Водил меня в концерты, в театры. Тогда входил в силу молодой Монахов; он еще не перешел в то время в драму, а опереточный актер он был исключительный. Именно актер, а не тривиальная опереточная фигура, с приевшимися пошлыми трюками и шуточками. Уже в то время виделся в нем большой драматический актер, который позже создал замечательные сценические образы в пьесах «Слуга двух господ» Гольдони, «Венецианский купец» В. Шекспира. Сергей Васильевич специально повел меня смотреть Монахова, которого он ценил и ставил как актера очень высоко.

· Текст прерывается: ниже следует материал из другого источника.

-- ==== Sys2Proof/Machine/Ops.lean ====
section
/-! DEFINITION. The operations every meaning is built from: completing a command, failing one (the block's only form of
exception, 00_scope.md R15 `fail`), the common parts of SEED and NEXT (41_xorshift.md R120, R121), reset, and what the
block takes from the host next. -/

namespace Sys2Proof.Machine

/-- The parameters the machine runs with: the defaults of 00_scope.md R9. PRESUMED, unsafe (log 5). -/
def config : Config := Config.default

/-- What a meaning answers. -/
abbrev Out := Host.Outcome State Fault Refusal

/-- The state after a command that completed with `st = OK` and result `r`, leaving `arch` (R32, 30_encoding.md R77). -/
def State.completed (arch : Arch) (r : W64) (s : State) : State :=
  { s with arch := arch, phase := .idle, completion := some { st := .ok, r := r } }

/-- The state after a command that failed with `st` (60_exceptions.md R203, R204): no architectural state has changed,
the result port carries a free value (log 3). -/
def State.failed (st : Status) (s : State) : State :=
  { s with
    phase := .idle
    completion := some { st := st, r := Config.freeResult s.freeCount }
    freeCount := s.freeCount + 1 }

/-- The state after a rejected draw of `NEXTB`: the draw is committed, nothing completes (44_bounded_sampler.md R165,
R166). -/
def State.rejected (t : W32) (arch : Arch) (s : State) : State :=
  { s with arch := arch, phase := .rejecting t, completion := none }

/-- The state after a step in which the block had nothing to do. -/
def State.idled (s : State) : State := { s with completion := none }

/-- The state after `rst` (70_reset_and_hazards.md R230, R232): a command in progress is abandoned without a
completion. -/
def State.resetNow (s : State) : State :=
  { arch := Arch.reset s.freeCount
    ports := { a := 0, b := 0, c := 0, d := 0 }
    phase := .idle
    completion := none
    host := s.host
    freeCount := s.freeCount + 1 }

/-- Complete a command with `st = OK`. -/
def complete (arch : Arch) (r : W64) (s : State) : Out := .next (s.completed arch r)

/-- `fail <Status>` (R15): TAKING THE BLOCK'S ONLY FORM OF EXCEPTION. It saves nothing and changes no mode (R200, R207);
there is no return from it (R208). -/
def fail (st : Status) (s : State) : Out := .next (s.failed st)

/-- Common part of `SEED.<bank>` (R120): `zero` says that every seed word is 0, `written` is the architectural state with
the seed words stored. -/
def seedBank (b : Bank) (zero : Bool) (written : Arch) (s : State) : Out :=
  if zero then fail .zeroSeed s else complete (written.markSeeded b) 0 s

/-- Common part of `NEXT.<bank>` (R121): `stepped` is the architectural state after the bank's transition, `out` its
output on the 64-bit port. -/
def nextBank (b : Bank) (stepped : Arch) (out : W64) (s : State) : Out :=
  if s.arch.isSeeded b then complete stepped out s else fail .notSeeded s

/-- What the block does in one step, chosen by what the host drives and by the phase. -/
inductive Work
  /-- take the reset request; the state is the one before it, the request consumed -/
  | reset (s : State)
  /-- perform this command word on this state, its operands sampled -/
  | accept (cmd : W8) (s : State)
  /-- make the next draw of the running `NEXTB` with threshold `t` -/
  | redraw (t : W32) (s : State)
  /-- nothing to do -/
  | idle (s : State)
deriving DecidableEq, Repr

/-- With no command and no reset to take: go on with a running `NEXTB`, or idle. -/
def ongoing (s : State) : Work :=
  match s.phase with
  | .idle => .idle s
  | .rejecting t => .redraw t s

/-- What the block takes next. Reset comes first, also inside a command (R232, log 8). A command presented while the block
is busy "simply has not been issued yet" (R236, log 15): it stays in the stream. Operands are sampled once, when the
command is accepted (R32). -/
def nextWork (s : State) : Work :=
  match s.host with
  | [] => ongoing s
  | .wait :: rest => ongoing { s with host := rest }
  | .rst :: rest => .reset { s with host := rest }
  | .command cmd ports :: rest =>
    match s.phase with
    | .idle => .accept cmd { s with host := rest, ports := ports }
    | .rejecting t => .redraw t s

end Sys2Proof.Machine
end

Я любила ходить с Рахманиновым в театр. Особенно интересно было, когда ему нравилось что-нибудь, а Монахов ему очень нравился. Я зачастую ловила себя на том, что смотрю не на сцену, а на Рахманинова: так он искренно и заразительно веселился.
Прошли, как сон, две недели, кончилась моя поездка в Москву, и надо было возвращаться домой. И стала меня мучить мысль, как же я отдам Сергею Васильевичу долг? Я ведь не смогу этого скоро сделать. Я написала об этом письмо ему, в ответ на которое получила следующее:
«Дорогая моя Зоечка, вот тебе мой адрес: ст. Ржакса. Тамбово-Камышинской жел. дор. Ивановка. С.В. Рахманинов.
Но посылаю его отнюдь не для того, чтобы ты мне отдала какой-то долг, который не признаю и знать ничего не знаю и не желаю. Боже сохрани, чтоб у нас с тобой были б какие-нибудь денежные дела! Посылаю свой адрес на тот случай, если ты соберешься к нам. Кстати: моя жена и мои дети, из собственных средств, только им одним принадлежащих, подарили мне Auto. Приезжай. Буду катать. Всех твоих целую и обнимаю, а тебя особенно крепко и сильно».